On devient tous fous (Subete ga kurutteru) (1960) de Seijun Suzuki
Seijun Suzuki avait vraiment le feu en ce début des années 60, réalisant là un film nippo-nouvellevaguisé dans la lignée, disons-le, d'un A bout de Souffle ; un jeune héros, jusque là apparemment bien gentil sous tout rapport, se met à péter un plomb quand sa mère commence à avoir des vus sur son "protecteur" : le père du jeune homme est mort à la guerre, écrasé par un tank de son propre camp et construit justement par son futur beau-père (pfiou, tout un symbole...). Il claque la porte de la madre et commence, à l'image de la bande de jeunes couillons qu'il fréquentait de loin et qui vivent de petits expédients (ça traficote avec le Ricain, ça exploite des jeunes femmes - rien de bien glorieux), de virer sauvageon : il braque son futur beau-père en le délestant de sa monnaie, vole des caisses et entraîne dans ses conneries une jeune femme qui n'a d'yeux que pour lui... Il se lance dans une sorte de fuite en avant qui risque fortement de finir droit dans la mur... Breathless.

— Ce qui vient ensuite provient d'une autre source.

-- ==== Sys2Proof/Machine/Block.lean ====
section
/-! DEFINITION. The block instructions, the replies, the end of a block, and the rows of words that fault (R52-R57, R183,
R223, R281, R285, R288, R292, R297-R301, R367, R380, R388). -/

namespace Sys2Proof.Machine

/-! ### Block arithmetic (R297) -/

/-- b[bd] ← w in the context of the current hart. -/
def State.bw (s : State) (bd : BReg) (w : Word) : State := s.modCtx s.cur fun c => c.bw bd w

/-- b[bd] ← f of b[ba] and the second source. -/
def State.blockOp (s : State) (bd ba : BReg) (src : BSrc) (f : Word → Word → Word) : Host.Outcome State Fault Refusal :=
  endB s (.ok (s.bw bd (f (s.ctx.br ba) (s.ctx.bsrc src))))

/-- bli. -/
def execBli (bd : BReg) (imm : W32) (s : State) : Host.Outcome State Fault Refusal :=
  endB s (.ok (s.bw bd (sext imm)))

/-- badd. -/
def execBadd (bd ba : BReg) (src : BSrc) (s : State) : Host.Outcome State Fault Refusal :=
  s.blockOp bd ba src fun a b => a + b

/-- bsub. -/
def execBsub (bd ba : BReg) (src : BSrc) (s : State) : Host.Outcome State Fault Refusal :=
  s.blockOp bd ba src fun a b => a - b

/-- bmul. -/
def execBmul (bd ba : BReg) (src : BSrc) (s : State) : Host.Outcome State Fault Refusal :=
  s.blockOp bd ba src fun a b => a * b

/-- band. -/
def execBand (bd ba : BReg) (src : BSrc) (s : State) : Host.Outcome State Fault Refusal :=
  s.blockOp bd ba src fun a b => a &&& b

/-- bor. -/
def execBor (bd ba : BReg) (src : BSrc) (s : State) : Host.Outcome State Fault Refusal :=
  s.blockOp bd ba src fun a b => a ||| b

/-- bxor. -/
def execBxor (bd ba : BReg) (src : BSrc) (s : State) : Host.Outcome State Fault Refusal :=
  s.blockOp bd ba src fun a b => a ^^^ b

/-- bshl: by s[5:0]. -/
def execBshl (bd ba : BReg) (src : BSrc) (s : State) : Host.Outcome State Fault Refusal :=
  s.blockOp bd ba src fun a b => a <<< fld b 0 6

/-- bshr: by s[5:0], logical. -/
def execBshr (bd ba : BReg) (src : BSrc) (s : State) : Host.Outcome State Fault Refusal :=
  s.blockOp bd ba src fun a b => a >>> fld b 0 6

/-- bset. -/
def execBset (c : Cond) (bd ba : BReg) (src : BSrc) (s : State) : Host.Outcome State Fault Refusal :=
  s.blockOp bd ba src fun a b => boolWord (condHolds c a b)

/-! ### Loops and branches (R298, R301) -/

/-- The word at the bpc of hart h is the last word of the body of an active loop. -/
def State.atLoopEnd (s : State) (h : Nat) : Bool := (s.hartAt h).ctx.loops.any fun l => l.last == s.bpc h

/-- A taken branch ends the word of the current hart. -/
def State.endBranch (s : State) (t : Word) : State := (s.branchTo s.cur t).modCtx s.cur fun c => { c with waiting := none }

/-- bbr. -/
def execBbr (c : Cond) (ba bb : BReg) (off : W32) (s : State) : Host.Outcome State Fault Refusal :=
  if s.atLoopEnd s.cur then endB s (.error illegalWord)
  else if condHolds c (s.ctx.br ba) (s.ctx.br bb) then .next (s.endBranch (blockTarget (s.bpc s.cur) off))
  else endB s (.ok s)

/-- bjmp. -/
def execBjmp (off : W32) (s : State) : Host.Outcome State Fault Refusal :=
  if s.atLoopEnd s.cur then endB s (.error illegalWord)
  else .next (s.endBranch (blockTarget (s.bpc s.cur) off))

/-- A bloop of loop n over a body that ends at `last`, with count c, that R54 and R301 make an illegal word. -/
def State.bloopBad (s : State) (n : Nat) (last : Word) (c : Nat) (off : W32) : Bool :=
  let loops := s.ctx.loops
  s.atLoopEnd s.cur || decide (off.toInt ≤ 0) || (c != 0 && decide (4 ≤ loops.length))
    || (loops.any fun l => l.n == n)
    || (match loops with
        | [] => false
        | l :: _ => l.last.ult last)

/-- bloop: the loop opens, or with count 0 the body is skipped and no loop opens (R301). -/
def execBloop (n : BitVec 2) (ba : BReg) (off : W32) (s : State) : Host.Outcome State Fault Refusal :=
  let c : W32 := (s.ctx.br ba).setWidth 32
  let pc := s.bpc s.cur
  let last := blockTarget pc off
  if s.bloopBad n.toNat last c.toNat off then endB s (.error illegalWord)
  else
    .next (s.modCtx s.cur fun x =>
      { x with
        blk := x.blk.map fun b => { b with pc := if c = 0 then last + 8 else pc + 8 }
        lc := if c = 0 then x.lc else x.lc.set n.toNat c
        loops := if c = 0 then x.loops else { n := n.toNat, first := pc + 8, last := last } :: x.loops
        waiting := none, step := 0, vsup := false })

/-! ### End of the block (R53) -/

/-- The block of hart h ends: its strip closes, its slots and its command retire, the stream unit is released (R131), an
idle context donates (R32). -/
def State.endBlock (s : State) (h : Nat) : State :=
  let s1 := ((s.closeStrip h false false).retireBlock h).modCtx h fun c => { c with waiting := none, vsup := false }
  (s1.modCore (coreOf h) fun k => k.leaveStream h).settle (coreOf h)

/-- vend. -/
def execVend (s : State) : Host.Outcome State Fault Refusal := .next (s.endBlock s.cur)

/-! ### Replies (R56, R57, R388) -/

/-- The current hart's block may send another reply (R57). -/
def State.replyOk (s : State) : Bool :=
  match s.ctx.blk with
  | some b => decide (b.sent < b.cmd.nrep)
  | none => false

/-- A reply is sent: the strip seals, the reply fills the next slot (R57, R81, R183). -/
def State.reply (s : State) (w : Word) : State :=
  (s.seal s.cur).mod fun v =>
    { v with replies := v.replies ++ [w], rsv := v.rsv - 1,
             ctx := { v.ctx with blk := v.ctx.blk.map fun b => { b with sent := b.sent + 1 } } }

/-- True active positions of a mask in the mask sweep (R319). -/
def State.truePositions (s : State) (h m : Nat) : List (Nat × Nat) :=
  let w := s.sweep h
  w.maskCells.filter fun e => w.maskActive e.1 e.2 && (s.hartAt h).ctx.mbit m e.1 e.2

/-- A reply of f of the count of true active positions. With G = 0 no position is active and the mask is not read. The strip
seals before the mask is read (R81). -/
def State.replyMask (s : State) (m : MReg) (f : Nat → Nat) : Except VStop State := do
  need s.replyOk (.fault 0x09 0)
  let reads : Touch := if s.ctx.grant.g = 0 then {} else { rm := [m.toNat] }
  let s1 ← (s.seal s.cur).sweepTouch s.cur (s.sweep s.cur) reads
  .ok (s1.reply (BitVec.ofNat 64 (f (s.truePositions s.cur m.toNat).length)))

/-- vreply bn. -/
def execVreply (n : BReg) (s : State) : Host.Outcome State Fault Refusal :=
  endB s (if s.replyOk then .ok (s.reply (s.ctx.br n)) else .error (.fault 0x09 0))

/-- vreply.any. -/
def execVreplyAny (m : MReg) (s : State) : Host.Outcome State Fault Refusal :=
  endB s (s.replyMask m fun n => natOf (n != 0))

/-- vreply.none. -/
def execVreplyNone (m : MReg) (s : State) : Host.Outcome State Fault Refusal :=
  endB s (s.replyMask m fun n => natOf (n == 0))

/-- vreply.pop. -/
def execVreplyPop (m : MReg) (s : State) : Host.Outcome State Fault Refusal := endB s (s.replyMask m fun n => n)

/-! ### Reading registers, the mark, the breakpoint -/

/-- bkrd (R300): kcycle is the helm's count. -/
def execBkrd (bd : BReg) (k : KNum) (s : State) : Host.Outcome State Fault Refusal :=
  let w := if k = 0x00D then (s.coreAt (coreOf s.cur)).hcycle else s.kread s.cur 0 k.toNat
  endB s (if hasNat bkrdReads k.toNat then .ok (s.bw bd w) else .error illegalWord)

/-- vmark (R380). -/
def execVmark (imm : W32) (s : State) : Host.Outcome State Fault Refusal :=
  endB s (.ok (s.modCtx s.cur fun c => { c with mark := imm }))

/-- vbrk (R367): the fault names the vbrk, which counts as executed; with kbrk.HOLD the core becomes becalmed. -/
def execVbrk (s : State) : Host.Outcome State Fault Refusal :=
  if tst s.hart.kbrk 61 then .next ((s.passWord s.cur).becalm (coreOf s.cur) 1)
  else .next ((s.vfault s.cur 0x14 0 false).passWord s.cur)

/-! ### Words that fault (R55, R281, R285) -/

/-- The current context has issued no word. -/
def State.unissued (s : State) : State := s.modCtx s.cur VCtx.unissue

/-- A block word that is no instruction. -/
def execIllegalWord (s : State) : Host.Outcome State Fault Refusal := .next (s.unissued.stopWord s.cur illegalWord)

/-- ktval of an access fault of the fetch at the bpc of hart h (R290): virtual, or physical without translation. -/
def State.bpcAccess (s : State) (h : Nat) : Word :=
  if fld (s.vecView h).katp 60 4 = 0 then BitVec.ofNat 64 (fld (s.bpc h) 0 56) else s.bpc h

/-- A block word that cannot be fetched (R55); poisoned data is consumed (R207). Nothing happens with no block in
progress or a stopped one. -/
def execBlockWordFetchFault (f : FetchFault) (s : State) : Host.Outcome State Fault Refusal :=
  if s.ctx.blk.isNone || s.ctx.stopped then .next s
  else
    match f with
    | .page => .next (s.unissued.stopWord s.cur (.fault 0x02 (s.bpc s.cur)))
    | .access => .next (s.unissued.stopWord s.cur (.fault 0x05 (s.bpcAccess s.cur)))
    | .poison =>
      match s.fetchV s.cur with
      | .poison src pa => .next (s.consume s.cur src pa)
      | _ => .next (s.consume s.cur 8 0)

end Sys2Proof.Machine
end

Film des sixties nerveux, au montage musclé, à la musique jazzy enlevée, qui dresse le portrait de cette nouvelle jeunesse nippone qui, à la sortie de la guerre, n'a guère de limite : libération sexuelle (et viol), extorsion et vol, chantage (la jeune femme enceinte qui a besoin de thune pour avorter : elle est prête à tout pour parvenir à ses fins, quitte à faire chanter le fameux beau-père qui ne l'a même pas touchée), il semblerait bien qu'il n'y ait plus guère de repères, de garde-fou moral, dans cette société qui part à vau-l'eau... Si certains, enfin surtout certaines (dont la jeune femme enceinte...) finissent par entendre raison et savent où s'arrêter, d'autres (dont notre jeune héros et sa compagne) prennent un chemin sans retour. Une liberté folle, sans crainte, pleine de fougue, mais également totalement inconsciente et dangereuse... Il suffirait pour notre jeune homme de se poser cinq minutes pour qu'il se rende compte qu'il s'agite pour rien... Seulement, entraîné dans sa rancœur (envers les adultes, envers ce monde dont il hérite), entrainé dans sa cavalcade (il s'engage dans une baston jusqu'à perdre totalement le contrôle de ses nerfs, il vole une bagnole et roule comme un dératé jusqu'à se faire poursuivre par les flics...), encouragé par les jeunes cons et surtout par cette jeune femme qui n'a pas froid aux yeux, il risque d'aller tout droit vers l'auto-destruction. Suzuki réalise un film particulièrement abouti, toujours en mouvement, mettant en scène une foule de personnages crédibles et forts en gueule qui ne cessent de s'entrecroiser en quelques heures. Une belle réussite formelle qui surfe magnifiquement sur l'air du temps.